### The problem
Your answer should be every line of the entries that has the string "jobLayout" in it.

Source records
theorem keeps_jobDelete {x0 : State} (h0 : Canonical x0) : Canonical (jobDelete x0) := by
  unfold jobDelete; try dsimp only
  repeat'
    with_reducible
      first
      | assumption | apply keeps_withControl | apply keeps_controlEnds | apply keeps_controlSwap | apply keeps_elim
          | apply keeps_foldl | apply keeps_foldl_fst | apply keeps_foldl_fst2 | intro _ | apply keeps_ite | split
          | refine keeps_of_eq (by assumption) ?_

theorem keeps_jobLayout {x0 : State} (h0 : Canonical x0) : Canonical (jobLayout x0) := by
  unfold jobLayout; try dsimp only
  repeat'
    with_reducible
      first
      | assumption | apply keeps_withControl | apply keeps_controlEnds | apply keeps_controlSwap | apply keeps_elim
          | apply keeps_foldl | apply keeps_foldl_fst | apply keeps_foldl_fst2 | intro _ | apply keeps_ite | split
          | refine keeps_of_eq (by assumption) ?_

theorem keeps_freshJob {x0 : State} {x1 : Nat} (h0 : Canonical x0) : Canonical (State.freshJob x0 x1).1 := by
  unfold State.freshJob; try dsimp only
  repeat'
    with_reducible
      first
      | assumption | apply keeps_startFresh | apply keeps_updJob | apply keeps_setJobState | apply keeps_restartItem
          | apply keeps_markResumed | apply keeps_elim | apply keeps_foldl | apply keeps_foldl_fst
          | apply keeps_foldl_fst2 | intro _ | apply keeps_ite | split | refine keeps_of_eq (by assumption) ?_

theorem keeps_jobStart {x0 : State} (h0 : Canonical x0) : Canonical (jobStart x0) := by
  unfold jobStart; try dsimp only
  repeat'
    with_reducible
      first
      | assumption | apply keeps_withControl | apply keeps_controlEnds | apply keeps_restoreJob
          | apply keeps_freshJob | apply keeps_endControl | apply keeps_elim | apply keeps_foldl
          | apply keeps_foldl_fst | apply keeps_foldl_fst2 | intro _ | apply keeps_ite | split
          | refine keeps_of_eq (by assumption) ?_

theorem keeps_jobCreate {x0 : State} (h0 : Canonical x0) : Canonical (jobCreate x0) := by
  unfold jobCreate; try dsimp only
  repeat'
    with_reducible
      first
      | assumption | apply keeps_withControl | apply keeps_controlEnds | apply keeps_controlSwap | apply keeps_elim
          | apply keeps_foldl | apply keeps_foldl_fst | apply keeps_foldl_fst2 | intro _ | apply keeps_ite | split
          | refine keeps_of_eq (by assumption) ?_

theorem keeps_logManual {x0 : State} {x1 : Nat} {x2 : Nat} {x3 : Nat} {x4 : Nat} {x5 : Nat} {x6 : Nat}
    (h0 : Canonical x0) : Canonical (State.logManual x0 x1 x2 x3 x4 x5 x6) := by
  unfold State.logManual; try dsimp only
  repeat'
    with_reducible
      first
      | assumption | apply keeps_event | apply keeps_countRare | simp only [canonical_update] | apply keeps_elim
          | apply keeps_foldl | apply keeps_foldl_fst | apply keeps_foldl_fst2 | intro _ | apply keeps_ite | split
          | refine keeps_of_eq (by assumption) ?_

theorem keeps_markManual {x0 : State} {x1 : Nat} (h0 : Canonical x0) : Canonical (State.markManual x0 x1) := by
  unfold State.markManual; try dsimp only
  repeat'
    with_reducible
      first
      | assumption | simp only [canonical_update] | apply keeps_elim | apply keeps_foldl | apply keeps_foldl_fst
          | apply keeps_foldl_fst2 | intro _ | apply keeps_ite | split | refine keeps_of_eq (by assumption) ?_

theorem keeps_evalWaits {x0 : State} {x1 : Nat} {x2 : List Nat} (h0 : Canonical x0)
    : Canonical (State.evalWaits x0 x1 x2) := by
  unfold State.evalWaits; try dsimp only
  repeat'
    with_reducible
      first
      | assumption | apply keeps_bump | simp only [canonical_update] | apply keeps_elim | apply keeps_foldl
          | apply keeps_foldl_fst | apply keeps_foldl_fst2 | intro _ | apply keeps_ite | split
          | refine keeps_of_eq (by assumption) ?_

theorem keeps_logSignal {x0 : State} {x1 : Nat} {x2 : Nat} {x3 : Nat} {x4 : Nat} {x5 : Option Nat}
    {x6 : Option (Nat × Nat)} {x7 : Nat} (h0 : Canonical x0)
    : Canonical (State.logSignal x0 x1 x2 x3 x4 x5 x6 x7) := by
  unfold State.logSignal; try dsimp only
  repeat'
    with_reducible
      first
      | assumption | apply keeps_bump | apply keeps_updJob | simp only [canonical_update] | apply keeps_elim
          | apply keeps_foldl | apply keeps_foldl_fst | apply keeps_foldl_fst2 | intro _ | apply keeps_ite | split
          | refine keeps_of_eq (by assumption) ?_
          | (simp only [canonical_all]; refine ⟨?_, ?_, ?_, ?_, ?_, ?_, ?_, ?_, ?_, ?_, ?_, ?_, ?_, ?_, ?_, ?_, ?_, ?_, ?_, ?_, ?_, ?_, ?_, ?_, ?_, ?_, ?_⟩)
          | apply rising_map | apply wf_copyInto | apply wf_fold | apply Tab.copyInto_wf | apply rising_fold
          | exact rising_nil | exact wf_nil | exact mem_nil | apply wf_copyRange | apply Tab.copyRange_wf
          | apply wf_clearRange | apply Tab.set_rising | apply Tab.upd_rising | apply Tab.filter_rising
          | apply Tab.set_wf | apply Tab.clearRange_wf | apply Canonical.mem | apply Canonical.poison
          | apply Canonical.sync | apply Canonical.obj | apply Canonical.maq | apply Canonical.cores
          | apply Canonical.objLog | apply Canonical.refusalEvent | apply Canonical.streams | apply Canonical.jobs
          | apply Canonical.sessions | apply Canonical.leftOut | apply Canonical.survivors | apply Canonical.rowLog
          | apply Canonical.conns | apply Canonical.ports | apply Canonical.hubs | apply Canonical.hubResets
          | apply Canonical.txns | apply Canonical.links | apply Canonical.arrived | apply Canonical.channels
          | apply Canonical.tiles | apply Canonical.xcvrs | apply Canonical.monitors | apply Canonical.requests
          | apply Canonical.remoteOverruns

theorem keeps_setByHand {x0 : State} {x1 : Nat} {x2 : Nat} {x3 : Nat × Nat} {x4 : Nat}
    {x5 : List (Signal × SignalResult)} (h0 : Canonical x0) : Canonical (State.setByHand x0 x1 x2 x3 x4 x5) := by
  unfold State.setByHand; try dsimp only
  repeat'
    with_reducible
      first
      | assumption | apply keeps_evalWaits | apply keeps_logSignal | apply keeps_syncSet | apply keeps_fault
          | apply keeps_markManual | apply keeps_signalResult | apply keeps_elim | apply keeps_foldl
          | apply keeps_foldl_fst | apply keeps_foldl_fst2 | intro _ | apply keeps_ite | split
          | refine keeps_of_eq (by assumption) ?_

theorem keeps_applyAt {x0 : State} {x1 : Nat} {x2 : Nat} {x3 : Nat} {x4 : Nat} {x5 : Option Nat}
    {x6 : Option (Nat × Nat)} (h0 : Canonical x0) : Canonical (State.applyAt x0 x1 x2 x3 x4 x5 x6).1 := by
  unfold State.applyAt; try dsimp only
  repeat'
    with_reducible
      first
      | assumption | apply keeps_bump | apply keeps_logSignal | apply keeps_syncSet | apply keeps_elim
          | apply keeps_foldl | apply keeps_foldl_fst | apply keeps_foldl_fst2 | intro _ | apply keeps_ite | split
          | refine keeps_of_eq (by assumption) ?_

theorem keeps_applySent {x0 : State} {x1 : Signal} (h0 : Canonical x0) : Canonical (State.applySent x0 x1).1 := by
  unfold State.applySent; try dsimp only
  repeat'
    with_reducible
      first
      | assumption | apply keeps_applyAt | apply keeps_elim | apply keeps_foldl | apply keeps_foldl_fst
          | apply keeps_foldl_fst2 | intro _ | apply keeps_ite | split | refine keeps_of_eq (by assumption) ?_

theorem keeps_takeSignals {x0 : State} {x1 : Nat} {x2 : List Nat} (h0 : Canonical x0)
    : Canonical (State.takeSignals x0 x1 x2).1 := by
  unfold State.takeSignals; try dsimp only
  repeat'
    with_reducible
      first
      | assumption | apply keeps_applySent | simp only [canonical_update] | apply keeps_elim | apply keeps_foldl
          | apply keeps_foldl_fst | apply keeps_foldl_fst2 | intro _ | apply keeps_ite | split
          | refine keeps_of_eq (by assumption) ?_

theorem keeps_manualApply {x0 : State} {x1 : Nat} {x2 : Nat} (h0 : Canonical x0)
    : Canonical (State.manualApply x0 x1 x2).1 := by
  unfold State.manualApply; try dsimp only
  repeat'
    with_reducible
      first
      | assumption | apply keeps_logManual | apply keeps_takeSignals | apply keeps_setByHand | apply keeps_elim
          | apply keeps_foldl | apply keeps_foldl_fst | apply keeps_foldl_fst2 | intro _ | apply keeps_ite | split
          | refine keeps_of_eq (by assumption) ?_

theorem keeps_setXcvrState {x0 : State} {x1 : Nat} {x2 : Nat} {x3 : Bool} (h0 : Canonical x0)
    : Canonical (State.setXcvrState x0 x1 x2 x3) := by
  unfold State.setXcvrState; try dsimp only
  repeat'
    with_reducible
      first
      | assumption | apply keeps_change | apply keeps_elim | apply keeps_foldl | apply keeps_foldl_fst
          | apply keeps_foldl_fst2 | intro _ | apply keeps_ite | split | refine keeps_of_eq (by assumption) ?_

theorem keeps_updWear {x0 : State} {x1 : Nat} {x2 : Wear → Wear} (h0 : Canonical x0)
    : Canonical (State.updWear x0 x1 x2) := by
  unfold State.updWear; try dsimp only
  repeat'
    with_reducible
      first
      | assumption | simp only [canonical_update] | apply keeps_elim | apply keeps_foldl | apply keeps_foldl_fst
          | apply keeps_foldl_fst2 | intro _ | apply keeps_ite | split | refine keeps_of_eq (by assumption) ?_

### Problem solution
theorem keeps_jobLayout {x0 : State} (h0 : Canonical x0) : Canonical (jobLayout x0) := by
  unfold jobLayout; try dsimp only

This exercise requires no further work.